**WHAT YOU SHOULD DO**
In the records below, find the line with "def Fmt.blockWidth : Fmt → Nat" and the line with "def blockValue (w"; return exactly those lines and every line between them.

Stored items:
-- ==== Sys2Proof/Machine/BlockInt.lean ====
section
/-! DEFINITION. Block-integer elements and ToBlock (R33 to R38), and MXFP blocks (R46). -/

namespace Sys2Proof

/-- The mantissa width of a block format (R33). -/
def Fmt.blockWidth : Fmt → Nat
  | .bi4 => 4
  | .bi6 => 6
  | .bi8 => 8
  | _ => 16

/-- Block formats (R31). -/
def Fmt.isBlock : Fmt → Bool
  | .bi4 | .bi6 | .bi8 | .bi16 => true
  | _ => false

/-- R33: the value of a mantissa under scale code E. -/
def blockValue (w E : Nat) (m : Int) : Num :=
  .fin ⟨decide (m < 0), m.natAbs, (E : Int) - 127 - ((w : Int) - 2)⟩

/-- A value that is finite, as its dyadic. -/
def Num.finite? : Num → Option Dyadic
  | .fin d => some d
  | _ => none

/-- floor(log2 |x|) of a nonzero value. -/
def Dyadic.topExp (d : Dyadic) : Int := (bitLength d.m : Int) - 1 + d.e

/-- The scale code of a block of finite values (R37). -/
def blockScale (xs : List Dyadic) : Nat :=
  match (xs.filter (fun d => d.m != 0)).map Dyadic.topExp with
  | [] => 0
  | t :: ts => (min (max (ts.foldl max t + 127) 0) 254).toNat

/-- One mantissa of R37 in units of 2^q. -/
def blockMantissa (w : Nat) (r : Rnd) (q : Int) (d : Dyadic) : Int × Flags :=
  let (u, inexact) := roundUnits r d.neg d.m d.e q
  let lim := 2 ^ (w - 1) - 1
  if u > lim then (if d.neg then -(lim : Int) else lim, flagOF ||| flagNX)
  else (if d.neg then -(u : Int) else u, if inexact then flagNX else 0)

/-- ToBlock (R37): scale code, mantissas and flags. -/
def toBlock (xs : List Num) (w : Nat) (r : Rnd) : Nat × List Int × Flags :=
  match xs.mapM Num.finite? with
  | none => (0xFF, xs.map (fun _ => 0), flagNV)
  | some ds =>
      let E := blockScale ds
      let ms := ds.map (blockMantissa w r ((E : Int) - 127 - ((w : Int) - 2)))
      (E, ms.map Prod.fst, orFlags (ms.map Prod.snd))

/-- R46: an element of a scaled narrow block, 2^(S-127) × f; none makes the block invalid. -/
def scaledNum (s : Nat) : Num → Option Num
  | .fin d => if s = 0xFF then none else some (.fin { d with e := d.e + (s : Int) - 127 })
  | _ => none

/-- An element of a source that carries no value, into a destination that is no block format (R34). -/
def invalidElem (fd : Fmt) : Nat × Flags :=
  if fd.isInt then (0, flagNV)
  else (fd.params.nanBits, if fd.params.hasInf || fd.params.nanTop then 0 else flagNV)

end Sys2Proof
end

**ANSWER AREA**
def Fmt.blockWidth : Fmt → Nat
  | .bi4 => 4
  | .bi6 => 6
  | .bi8 => 8
  | _ => 16

/-- Block formats (R31). -/
def Fmt.isBlock : Fmt → Bool
  | .bi4 | .bi6 | .bi8 | .bi16 => true
  | _ => false

/-- R33: the value of a mantissa under scale code E. -/
def blockValue (w E : Nat) (m : Int) : Num :=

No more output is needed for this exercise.